- [What the task asks]
Please write out exactly, and only, the lines from the first in the material below to the line containing "deriving DecidableEq, Repr", both included.
Materials provided: Begin
-- ==== Sys2Proof/Machine/Mem.lean ====
section
/-! DEFINITION. The physical space (02 R55), one byte at a time, with the health and power pages that firmware serves
(20 R433-R436, 21 R452), and the multi-byte reads and writes built on it (00 R4). -/
namespace Sys2Proof.Machine

/-- What a physical address names (R55). -/
inductive Place where
  | hbm (stack : Fin 8)
  | vault (die : DieId) (n : Fin 64)
  | scratch (c : ClusterId)
  | host
deriving DecidableEq, Repr

/-- The physical layout; none for a reserved range or an unpopulated part of a stack window. -/
def placeOf (pa : Nat) : Option Place :=
  if pa < 0x0080_0000_0000 then
    if pa % 0x10_0000_0000 < Config.stackBytes then
      some (.hbm ⟨pa / 0x10_0000_0000 % 8, Nat.mod_lt _ (by decide)⟩)
    else none
  else if 0x1_0000_0000_0000 ≤ pa ∧ pa < 0x1_0000_8000_0000 then
    some (.vault (dieOfNat ((pa - 0x1_0000_0000_0000) / 0x2000_0000))
      ⟨(pa - 0x1_0000_0000_0000) / 0x80_0000 % 64, Nat.mod_lt _ (by decide)⟩)
  else if 0x1_0000_8000_0000 ≤ pa ∧ pa < 0x1_0000_8800_0000 then
    some (.scratch (clusterOfNat ((pa - 0x1_0000_8000_0000) / 0x40_0000)))
  else if 0x8_0000_0000_0000 ≤ pa ∧ pa < 0x10_0000_0000_0000 then some .host
  else none

/-- Populated bytes of a stack window, as the descriptor reports them (R55, R439). -/
def State.populated (s : State) (st : Nat) : Nat := Config.stackBytes - FMap.get s.shrunk 0 st
/-- What an address that an access may reach names: above the populated part of a stack window, nothing (R55, R439). -/
def State.place (s : State) (pa : Nat) : Option Place :=
  match placeOf pa with
  | some (.hbm st) => if pa % 0x10_0000_0000 < s.populated st.val then some (.hbm st) else none
  | p => p
/-- Every byte of a run of at most one page may be reached (R55). -/
def State.reaches (s : State) (pa n : Nat) : Bool := (s.place pa).isSome && (n ≤ 1 || (s.place (pa + (n - 1))).isSome)
/-- The first byte of such a run that may not. -/
def State.outAt (s : State) (pa n : Nat) : Option Nat :=
  if s.reaches pa n then none else (List.range n).find? fun i => (s.place (pa + i)).isNone

/-- The first byte of a cluster's scratchpad (R55). -/
def scratchBase (c : ClusterId) : Nat := 0x1_0000_8000_0000 + c.val * 0x40_0000
/-- The first byte of a core's own vault (R55, R9). -/
def vaultBase (c : CoreId) : Nat := 0x1_0000_0000_0000 + c.val / 64 * 0x2000_0000 + c.val % 64 * 0x80_0000
def hostBase : Nat := 0x8_0000_0000_0000
def isHost (pa : Nat) : Bool := placeOf pa == some .host
def isHbm (pa : Nat) : Bool :=
  match placeOf pa with
  | some (.hbm _) => true
  | _ => false

/-! ### The pages firmware keeps in stack 0 -/

def PowerState.num : PowerState → Nat
  | .active => 0
  | .gated => 1
  | .dark => 2
  | .dormant => 3
  | .banked => 4
def LimitTable.num : LimitTable → Nat
  | .air => 0
  | .coldPlate => 1
  | .immersion => 2

def LogRec.field (l : LogRec) : Nat → W64
  | 0 => (l.occ ++ l.stack ++ l.core ++ l.unit ++ l.kind : BitVec 64)
  | 1 => l.time
  | 2 => l.addr
  | _ => l.detail

/-- The 8 bytes at offset 8 × `i` of the health page (R434). -/
def healthField (s : State) (i : Nat) : W64 :=
  let p := s.pages
  if i = 0 then 0x0000_0001_5452_4C48
  else if i = 1 then p.updated
  else if i = 2 then p.logprod
  else if i = 4 then p.rawScrubp
  else if i = 5 then ((0 : BitVec 32) ++ p.rawCethr ++ p.rawPatrol : BitVec 64)
  else if 8 ≤ i ∧ i < 40 then FMap.get p.stack 0 (i - 8)
  else if 40 ≤ i ∧ i < 104 then FMap.get p.dieCnt 0 (i - 40)
  else if 104 ≤ i ∧ i < 140 then FMap.get p.ports 0 (i - 104)
  else if 192 ≤ i ∧ i < 448 then
    BitVec.ofNat 64 (FMap.get (s.die (dieOfNat ((i - 192) / 64))).lateEnds 0 ((i - 192) % 64))
  else if 512 ≤ i ∧ i < 512 + 16384 then (FMap.get p.logs .zero ((i - 512) / 4)).field ((i - 512) % 4)
  else 0

/-- V(k) in mV. -/
def railOf (k : Nat) : Nat := 550 + 25 * k
/-- The rail `now`, slewed at 25 mV a µs towards its target since its slew began (R450). -/
def Cluster.railNow (y : Cluster) (now : Nat) : Nat :=
  let moved := (now - y.slewAt) * 25 / Config.clkPerUs
  match y.target with
  | some t => if y.railMv ≤ railOf t then min (railOf t) (y.railMv + moved) else max (railOf t) (y.railMv - moved)
  | none => y.railMv
/-- The rail slews towards a new ratio's voltage from where it stands. -/
def Cluster.slew (y : Cluster) (k now : Nat) : Cluster := { y with railMv := y.railNow now, slewAt := now, target := some k }
/-- The clk of the rail's last change by a millivolt. -/
def Cluster.railChanged (y : Cluster) (now : Nat) : Nat :=
  let d := if y.railMv ≤ y.railNow now then y.railNow now - y.railMv else y.railMv - y.railNow now
  y.slewAt + (d * Config.clkPerUs + 24) / 25
/-- The 8 bytes at offset 8 × `i` of the power page (R452). -/
def powerField (s : State) (i : Nat) : W64 :=
  let p := s.pages
  if i = 0 then 0x0000_0001_5257_5050
  else if i = 1 then
    BitVec.ofNat 64 (allClusters.foldl (fun u cl =>
      if (s.cluster cl).target.isSome then max u ((s.cluster cl).railChanged s.now) else u) p.powerUpdated.toNat)
  else if i = 2 then
    BitVec.ofNat 64 (p.rawLtol.toNat + p.package.num * 2 ^ 32 + s.table.num * 2 ^ 40 + p.savestat.toNat * 2 ^ 48)
  else if i = 3 then p.rawSavebase
  else if i = 4 then (p.flow ++ p.inlet ++ p.pkgMw : BitVec 64)
  else if i = 5 then s.hotid
  else if 6 ≤ i ∧ i < 38 then
    let c := s.cluster (clusterOfNat (i - 6))
    BitVec.ofNat 64 (c.throttle * 2 ^ 32 + c.railNow s.now * 2 ^ 16 + c.k * 2 ^ 11 + c.power.num * 2 ^ 8)
  else 0

/-- Where firmware's two pages end in stack 0 (R433, R452). -/
def pagesEnd : Nat := 0x20_1000

/-- A byte of firmware's pages. -/
def pageByte (s : State) (pa : Nat) : Byte :=
  let f := if pa < 0x20_0000 then healthField s (pa / 8) else powerField s ((pa - 0x20_0000) / 8)
  f.extractLsb' (8 * (pa % 8)) 8

/-- Replace a byte of a little-endian word. -/
def putByte {n : Nat} (w : BitVec n) (i : Nat) (b : Byte) : BitVec n := setBits w (8 * i) 8 b.toNat

/-- A write to firmware's pages reaches the control fields only; any other field is written again by firmware (R433). -/
def pageWrite (s : State) (pa : Nat) (b : Byte) : State :=
  let p := s.pages
  if 0x20 ≤ pa ∧ pa < 0x28 then { s with pages := { p with rawScrubp := putByte p.rawScrubp (pa - 0x20) b } }
  else if 0x28 ≤ pa ∧ pa < 0x2A then { s with pages := { p with rawPatrol := putByte p.rawPatrol (pa - 0x28) b } }
  else if 0x2A ≤ pa ∧ pa < 0x2C then { s with pages := { p with rawCethr := putByte p.rawCethr (pa - 0x2A) b } }
  else if 0x20_0010 ≤ pa ∧ pa < 0x20_0014 then
    { s with pages := { p with rawLtol := putByte p.rawLtol (pa - 0x20_0010) b } }
  else if 0x20_0018 ≤ pa ∧ pa < 0x20_0020 then
    { s with pages := { p with rawSavebase := putByte p.rawSavebase (pa - 0x20_0018) b } }
  else s

/-! ### Bytes -/

/-- One byte of the physical space. An unlisted byte reads zero (R69, R423; host memory: log entry 4). -/
def State.byte (s : State) (pa : Nat) : Byte := if pa < pagesEnd then pageByte s pa else FMap.get s.mem 0 pa

/-- Write one byte; an uncorrectable error there ends with the rewriting (R84). -/
def State.setByte (s : State) (pa : Nat) (b : Byte) : State :=
  if pa < pagesEnd then pageWrite s pa b
  else { s with mem := FMap.set s.mem 0 pa b, badBytes := FMap.set s.badBytes false pa false }

/-- `n` bytes from a physical address, least significant first, as a number. -/
def State.readNat (s : State) (pa : Nat) : Nat → Nat
  | 0 => 0
  | n + 1 => (s.byte pa).toNat + 256 * State.readNat s (pa + 1) n

/-- Write the low `n` bytes of a number. -/
def State.writeNat (s : State) (pa : Nat) (v : Nat) : Nat → State
  | 0 => s
  | n + 1 => State.writeNat (s.setByte pa (BitVec.ofNat 8 v)) (pa + 1) (v / 256) n

def State.read64 (s : State) (pa : Nat) : W64 := BitVec.ofNat 64 (s.readNat pa 8)
def State.read32 (s : State) (pa : Nat) : W32 := BitVec.ofNat 32 (s.readNat pa 4)
def State.readBytes (s : State) (pa n : Nat) : List Byte := (List.range n).map fun i => s.byte (pa + i)
def State.writeBytes (s : State) (pa : Nat) : List Byte → State
  | [] => s
  | b :: rest => State.writeBytes (s.setByte pa b) (pa + 1) rest

/-- A byte list as a number, least significant first. -/
def natOfBytes : List Byte → Nat
  | [] => 0
  | b :: rest => b.toNat + 256 * natOfBytes rest
/-- The low `n` bytes of a number, least significant first. -/
def bytesOfNat (v : Nat) : Nat → List Byte
  | 0 => []
  | n + 1 => BitVec.ofNat 8 v :: bytesOfNat (v / 256) n

/-- The line of an address is held by an L2, or dirty by an L1: a read of it reaches no memory (R65, R66). -/
def State.cached (s : State) (pa : Nat) : Bool :=
  s.l2.any (fun e => e.1 == pa / 128) || s.cores.any fun e => e.2.l1.any fun t => t.1 == pa / 128 && t.2.dirty
/-- A sector in HBM holds an error that its decoder cannot correct, until all of it is rewritten (R84, R428). -/
def State.sectorBad (s : State) (pa : Nat) : Bool := (List.range 32).any fun i => FMap.get s.badBytes false (pa / 32 * 32 + i)
/-- A read of an HBM byte is of its whole 32-byte sector (R428), which is uncorrectable until all of it is rewritten (R84); an error that
struck under a cached line is `latent` and none yet (log entry 11). -/
def State.badByte (s : State) (pa : Nat) : Bool :=
  if isHbm pa then s.sectorBad pa else FMap.get s.badBytes false pa
/-- Whether an uncorrectable error meets a read of `n` bytes, and at which byte first (R84). -/
def State.badAt (s : State) (pa n : Nat) : Option Nat :=
  match (List.range n).filter fun i => s.badByte (pa + i) with
  | [] => none
  | i :: _ => some (pa + i)

/-! ### Host translations (R368) -/

/-- The function through which a job's accesses reach host memory: the VF bound to the job, else the PF (log entry 14). -/
def State.jobFunc (s : State) (job : BitVec 24) : FuncId :=
  match s.funcs.find? fun e => e.1 != 0 && e.2.job == job with
  | some (i, _) => funcOfNat i
  | none => 0
/-- Whether a function has ATS enabled and the host's translation of an address is absent, in units of 4,096 bytes (log entry 14). -/
def State.hostMissing (s : State) (f : FuncId) (pa : Nat) : Bool := isHost pa && (s.func f).ats && FMap.get s.hostAbsent false (pa / 4096)

/-! ### Classes of a sector (R429) -/

/-- All bytes of a list are equal. -/
def allSame (l : List Byte) : Bool := l.all fun x => x == l.headD 0
/-- The first class whose condition holds. -/
def sectorClass (b : List Byte) : SectorClass :=
  let every := fun (step at_ : Nat) => (List.range (32 / step)).map fun i => b.getD (i * step + at_) 0
  if allSame b then .e else if allSame (every 2 1) then .h else if allSame (every 4 3) then .w else .x

/-- What a class keeps of 32 bytes: of E one byte, of H and W the equal byte and then the others in their order, of X all (R429; the order is
log entry 11). -/
def SectorClass.payload (c : SectorClass) (b : List Byte) : List Byte :=
  let rest := fun (step at_ : Nat) => b.getD at_ 0 :: (List.range 32).filterMap fun i => if i % step = at_ then none else some (b.getD i 0)
  match c with
  | .e => [b.getD 0 0]
  | .h => rest 2 1
  | .w => rest 4 3
  | .x => b
/-- The 32 bytes that a payload stands for. -/
def SectorClass.expand (c : SectorClass) (p : List Byte) : List Byte :=
  let rest := fun (step at_ : Nat) => (List.range 32).map fun i =>
    if i % step = at_ then p.getD 0 0 else p.getD (i / step * (step - 1) + i % step + 1) 0
  match c with
  | .e => List.replicate 32 (p.getD 0 0)
  | .h => rest 2 1
  | .w => rest 4 3
  | .x => p

/-! ### CRC-32C (R20, R46, R307); its polynomial is PRESUMED, log entry 7 -/

def crcBit (c : W32) : W32 := if c.getLsbD 0 then (c >>> 1) ^^^ 0x82F6_3B78 else c >>> 1
def crcByte (c : W32) (b : Byte) : W32 :=
  crcBit (crcBit (crcBit (crcBit (crcBit (crcBit (crcBit (crcBit (c ^^^ b.setWidth 32))))))))
/-- Byte by byte; the match makes a numeral of what has been reached before the next byte is taken. -/
def crcFold : List Byte → W32 → W32
  | [], c => c
  | b :: rest, c =>
    match c.toNat with
    | 0 => crcFold rest (crcByte 0 b)
    | n + 1 => crcFold rest (crcByte (BitVec.ofNat 32 (n + 1)) b)
def crc32c (bytes : List Byte) : W32 := ~~~ (crcFold bytes 0xFFFF_FFFF)

/-- The 64 bytes of a record (R19). -/
def Record.bytes (r : Record) : List Byte :=
  bytesOfNat r.w0.toNat 4 ++ bytesOfNat r.w1.toNat 4 ++ bytesOfNat r.o0.toNat 8 ++ bytesOfNat r.o1.toNat 8 ++
    bytesOfNat r.o2.toNat 8 ++ bytesOfNat r.o3.toNat 8 ++ bytesOfNat r.wait.toNat 8 ++ bytesOfNat r.sig.toNat 4 ++
    bytesOfNat r.sched.toNat 4 ++ bytesOfNat r.stamp.toNat 8
/-- The hash of a record (R20). -/
def Record.hash (r : Record) : W32 := crc32c r.bytes

/-- WAIT of a pending wait token (R19). -/
def waitField : Option (BitVec 18 × BitVec 40) → W64
  | some (c, t) => (t ++ (0 : BitVec 5) ++ (1 : BitVec 1) ++ c : BitVec 64)
  | none => 0
/-- SIG of a pending signal token. -/
def sigField : Option (BitVec 18 × BitVec 12) → W32
  | some (c, i) => (i ++ (0 : BitVec 1) ++ (1 : BitVec 1) ++ c : BitVec 32)
  | none => 0
/-- SCHED: stage generation, stamp kind, quoin. -/
def schedField (sgen : W16) : Option PendStamp → W32
  | some p => (sgen ++ (0 : BitVec 2) ++ (if p.offset then (2 : BitVec 2) else 1) ++ p.quoin : BitVec 32)
  | none => (sgen ++ (0 : BitVec 16) : BitVec 32)

/-- The bytes of a checkpoint copy before its CRC, in the order of R46 (log entry 79): s1-s63, the pc, the loop state, the pending tokens and
stamp, the galleys' tails, the counts of the data queues, the push count. -/
def Checkpoint.bytes (p : Checkpoint) : List Byte :=
  let word := fun (w : W64) => bytesOfNat w.toNat 8
  ((List.range 63).flatMap fun i => word (FMap.get p.regs 0 (i + 1))) ++ word p.pc ++ word p.lcnt ++ word p.lbase ++ word p.lring ++
    word (waitField p.pending.wait) ++ bytesOfNat (sigField p.pending.signal).toNat 4 ++ bytesOfNat (schedField 0 p.pending.stamp).toNat 4 ++
    word ((p.pending.stamp.map PendStamp.value).getD 0) ++
    [p.tailM, p.tailV, p.tailX, p.tailK].flatMap (fun t => bytesOfNat t.toNat 4) ++
    (List.range 8).flatMap (fun i => bytesOfNat (FMap.get p.appended 0 i).toNat 4 ++ bytesOfNat (FMap.get p.popped 0 i).toNat 4) ++
    bytesOfNat p.fmtPush.toNat 4
/-- A copy with the CRC-32C over it (R212). -/
def Checkpoint.sealed (p : Checkpoint) : Checkpoint := { p with crc := crc32c p.bytes }
/-- The 64 bytes of an entry of the folio queue (R18, R36; log entry 79). -/
def Folio.bytes (f : Folio) : List Byte :=
  bytesOfNat f.addr.toNat 8 ++ bytesOfNat f.len 8 ++ bytesOfNat f.handler.toNat 8 ++ bytesOfNat f.sender.val 8 ++ bytesOfNat f.job.toNat 8 ++
    List.replicate 24 0

end Sys2Proof.Machine
end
Materials provided: End
- [Solution for this task]
-- ==== Sys2Proof/Machine/Mem.lean ====
section
/-! DEFINITION. The physical space (02 R55), one byte at a time, with the health and power pages that firmware serves
(20 R433-R436, 21 R452), and the multi-byte reads and writes built on it (00 R4). -/
namespace Sys2Proof.Machine

/-- What a physical address names (R55). -/
inductive Place where
  | hbm (stack : Fin 8)
  | vault (die : DieId) (n : Fin 64)
  | scratch (c : ClusterId)
  | host
deriving DecidableEq, Repr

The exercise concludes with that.